E.L. Doctorow, Don DeLillo, Kwame Anthony Appiah, Edward Albee, A.M. Homes, Honor Moore, and other PEN Members gather on the steps of the New York Public Library to demand the release of writer Liu Xiaobo, who was sentenced on Christmas Day to 11 years in prison in China. The program features short statements and readings by PEN Members. After the event, a PEN delegation delivered a letter to the Permanent Mission of the People’s Republic of China to the U.N.
The press event rings in a year that marks the 50th anniversary of PEN’s activism on behalf of writers who are jailed or face persecution because of their work. Joseph Brodsky, Wole Soyinka, Vaclav Havel, Jose Revueltas, Pramoedya Ananta Toer, Alicia Portnoy, Salman Rushdie, Orhan Pamuk, and Taslima Nasreen, are just a few of the hundreds of writers PEN has freed or defended over the years.

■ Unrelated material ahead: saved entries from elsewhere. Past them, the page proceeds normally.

/-! ### Witnesses: floating point and vectors -/

theorem witness_FloatArithmetic :
    (withCore (fun k => { k with fsr := 0x400 })).ready .cmd = true ∧
    4 = (if (7#3 : BitVec 3) = 7 then (0x400#16).toNat / 256 % 8 else 7) := by decide +kernel
theorem witness_FloatSpecialCases :
    fmt16.dec 0x7C00 = .inf false ∧ fmt16.dec 0xFC00 = .inf true ∧ fmtBf.dec 0x7F80 = .inf false ∧
    (∃ e, fmt32.dec 0 = .fin false 0 e) ∧ fmt32.dec 0x7F800000 = .inf false ∧
    (∃ e, fmt64.dec 0x8000000000000000 = .fin true 0 e) ∧ (∃ m e, fmt64.dec 0xBFF0000000000000 = .fin true m e ∧ m ≠ 0) ∧
    (fmt32.dec 0x7FC00000).isNan = true ∧ (fmt32.dec 0x7F800001).isSnan = true ∧
    fmt32.qmin + fmt32.fb ≤ (Nat.log2 1 : Int) + fmt32.qmin + fmt32.fb ∧ (Nat.log2 1 : Int) + 0 < fmt32.bias := by
  refine ⟨by decide +kernel, by decide +kernel, by decide +kernel, ⟨_, rfl⟩, by decide +kernel, ⟨_, rfl⟩,
    ⟨_, _, rfl, by decide +kernel⟩, by decide +kernel, by decide +kernel, by decide +kernel, by decide +kernel⟩
theorem witness_FloatMovesAndIllegalForms :
    ready0.ready .cmd = true ∧ (withCore (fun k => { k with fsr := 0x500 })).ready .cmd = true ∧
    4 < (0x500#16).toNat / 256 % 8 := by decide +kernel
theorem witness_FloatCompare : ready0.ready (⟨.cmd, true, 0, 0, 1, 2⟩ : FpOp).c = true := by decide +kernel
theorem witness_FloatConversions :
    ready0.ready .seq = true ∧ 0 = (if (0#3 : BitVec 3) = 7 then (0#16).toNat / 256 % 8 else 0) ∧
    (fmt64.dec 0x7FF8000000000000).isNan = true ∧ fmt64.dec 0x7FF0000000000000 = .inf false ∧
    fmt64.dec 0xFFF0000000000000 = .inf true := by decide +kernel
theorem witness_VectorLength : (withCore (fun k => { k with g := vset k.g 1 65 })).ready .cmd = true := by decide +kernel

/-- All elements within the length, elements 0 and 63 active under k1. -/
def masked64 : Core := { core0 with vl := 64, k := vset core0.k 1 0x8000000000000001 }

theorem witness_VectorMasking :
    63 < min masked64.vl (512 / 8) ∧ masked64.k[1].getLsbD 63 = true ∧ masked64.k[1].getLsbD 62 = false := by decide +kernel
theorem witness_VectorInteger : (withCore (fun _ => masked64)).ready .cmd = true ∧ (8 : Fin 32).val = 8 := by decide +kernel
theorem witness_VectorReductionsAndMoves :
    (withCore (fun _ => masked64)).ready .cmd = true ∧ masked64.k[0] = 0 ∧ masked64.k[1].getLsbD 0 = true ∧
    ({ masked64 with k := vset masked64.k 1 (1#64 <<< 63) } : Core).k[1].getLsbD 63 = true ∧
    (∀ j, j < 63 → (1#64 <<< 63).getLsbD j = false) := by decide +kernel
theorem witness_VectorFloat :
    (withCore (fun _ => masked64)).ready .cmd = true ∧ (withCore (fun k => k)).cmd.actives 0 32 = [] ∧
    ({ masked64 with vl := 1 } : Core).actives 0 32 = [0] ∧
    0 = (if (0#3 : BitVec 3) = 7 then (0#16).toNat / 256 % 8 else 0) := by decide +kernel

/-- Two active elements of a word vector at the end of cistern 0, or reaching beyond it; indices 0 and 8 in v3. -/
def vecAt (a : Dbl) : State :=
  withCore (fun k => { k with vl := 2, g := vset (vset k.g 2 a) 4 4, v := vset k.v 3 (8 <<< 32) })
def vecOp : VecOp := ⟨.cmd, 0, 2, 8, 2, 0⟩
def vecFits (u : State) (wr : Bool) (l : List VAcc) : Bool :=
  decide (u.vecFault .cmd wr 4 l = none) && l.all (fun x => accessCode u (u.coreReq .cmd) wr x.addr 4 == 0) &&
    (List.range 4).all (fun i => !bit (u.reg (dbgOf .cmd Reg.dbgDbsLoC0 + 64 * i + 16)) 0)

theorem witness_VectorMemory :
    (vecAt 0x1007FFF8).ready .cmd = true ∧ (vecAt 0x1007FFF8).coreCut .cmd = false ∧ vecOp.rd.val + (1 : Fin 4).val ≤ 31 ∧
    (plainAccs vecOp (vecAt 0x1007FFF8) (strideOff vecOp false))[1]?.isSome = true ∧
    vecFits (vecAt 0x1007FFF8) false (plainAccs vecOp (vecAt 0x1007FFF8) (strideOff vecOp false)) = true ∧
    vecFits (vecAt 0x1007FFF8) true (plainAccs { vecOp with rb := 4 } (vecAt 0x1007FFF8) (strideOff { vecOp with rb := 4 } true)) = true ∧
    vecFits (vecAt 0x1007FFF4) true (plainAccs { vecOp with rb := 3 } (vecAt 0x1007FFF4) (indexOff { vecOp with rb := 3 })) = true ∧
    vecFits (vecAt 0x1007FFF0) false (segAccs vecOp 2 (vecAt 0x1007FFF0)) = true ∧
    ((vecAt 0x1007FFFA).vecFault .cmd true 4 (plainAccs vecOp (vecAt 0x1007FFFA) (strideOff vecOp false))).isSome = true ∧
    ((vecAt 0x1007FFFA).vecFault .cmd false 4 (segAccs vecOp 2 (vecAt 0x1007FFFA))).isSome = true ∧
    (plainAccs vecOp (vecAt 0x1007FFF8) (strideOff vecOp false)).any (fun x => x.idx == 1) = true ∧
    (segAccs vecOp 2 (vecAt 0x1007FFF0)).any (fun x => x.idx == 1 && x.reg == 1) = true ∧
    1 < min (vecAt 0x1007FFF8).cmd.vl (512 / 32) := by decide +kernel

/-! ### Witnesses: the array group, the microsequencer, the array, the sump -/

/-- A run: field 0 is live, dispatch enabled. -/
def solo0 : State :=
  { ready0 with
    mode := .solo, arr := { ready0.arr with live := 1, mapOk := true }, mseq := { ready0.mseq with dispEn := true, vendorLib := false }
    pwr := { ready0.pwr with bcast := true, edgeOn := true, fld := vset ready0.pwr.fld 0 .on } }

def entry0 (urgent : Bool) : Entry := ⟨5, ⟨0, 8, 0⟩, ⟨8, 8, 0⟩, ⟨16, 8, 0⟩, some 1, 1, 0, urgent⟩
def solo1 (f : Mseq → Mseq) : State := { solo0 with mseq := f solo0.mseq }
def named (valid : Bool) : State :=
  { solo0 with iss := { solo0.iss with issueNo := 1, sreg := vset solo0.iss.sreg 1 ⟨9, valid, 1, true⟩ } }
def inTick (s : State) : State := { s with tick := { s.tick with inTick := true } }
def waiting (s : State) (w : Wait) : State := { s with seq := { s.seq with wait := some w } }
def arrived : Delivery := ⟨0, 1, 1, 77, false, none⟩

theorem witness_ArrayInstructions :
    solo0.readyOnce .cmd = true ∧ solo0.readyOnce .seq = true ∧ solo0.mseq.full true = false ∧
    (solo1 (fun m => { m with uq := List.replicate 8 (entry0 true) })).mseq.full true = true ∧
    (solo1 (fun m => { m with nq := List.replicate 32 (entry0 false) })).readyOnce .seq = true ∧
    (solo1 (fun m => { m with nq := List.replicate 32 (entry0 false) })).mseq.full false = true ∧
    (solo1 (fun m => { m with nq := List.replicate 31 (entry0 false) })).mseq.full false = false ∧
    solo0.iss.sreg[1].named = false ∧ (named true).readyOnce .seq = true ∧ (named true).iss.sreg[1].named = true ∧
    (named true).iss.sreg[1].valid = true ∧ (named false).iss.sreg[1].valid = false ∧ solo0.idleNow true = true ∧
    solo0.tick.inTick = false ∧ (solo1 (fun m => { m with uq := [entry0 true] })).idleNow true = false := by decide +kernel

theorem witness_ArrayInstructions_waits :
    (inTick solo0).readyOnce .seq = true ∧ (inTick solo0).idleNow true = true ∧ (inTick solo0).tick.inTick = true ∧
    (inTick solo0).tick.held = none ∧ (inTick solo0).twin.inputs = [] ∧ (inTick solo0).twin.digTicks = [] ∧
    (waiting solo0 (.issue (entry0 true))).waitFree = true ∧ (waiting solo0 (.issue (entry0 true))).mseq.full true = false ∧
    (waiting solo0 (.await true)).waitFree = true ∧ (waiting solo0 (.await true)).idleBoth true = some 0 ∧
    (waiting solo0 (.await true)).canReach 0 = true ∧ (waiting (named true) (.sread 2 1)).waitFree = true ∧
    (waiting (inTick solo0) .tend).waitFree = true ∧ (waiting (inTick solo0) .tend).idleBoth true = some 0 ∧
    argMin (·.due) ([arrived].filter (fun x => match x.needs with
      | none => true
      | some i => !(solo0.sump.flight.any (·.id == i)))) = some arrived ∧
    (named false).iss.sreg[arrived.sreg].owner = arrived.issue ∧ (named false).iss.sreg[arrived.sreg].named = true ∧
    (named false).iss.sreg[arrived.sreg].valid = false ∧ (named false).mode ≠ .faultHold := by decide +kernel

There are currently almost 1,000 writers on PEN’s list of writers and journalists in danger because of their work. Leading the list is Liu Xiaobo, one of China’s most prominent writers and a past president and member of the Independent Chinese PEN Center, which is doing on-the-ground PEN advocacy in China. Liu was convicted of “inciting subversion of state power” for co-authoring “Charter 08,” a petition calling for political and human rights reforms in China, and for seven sentences in five articles he published on the internet that are critical of Chinese authorities.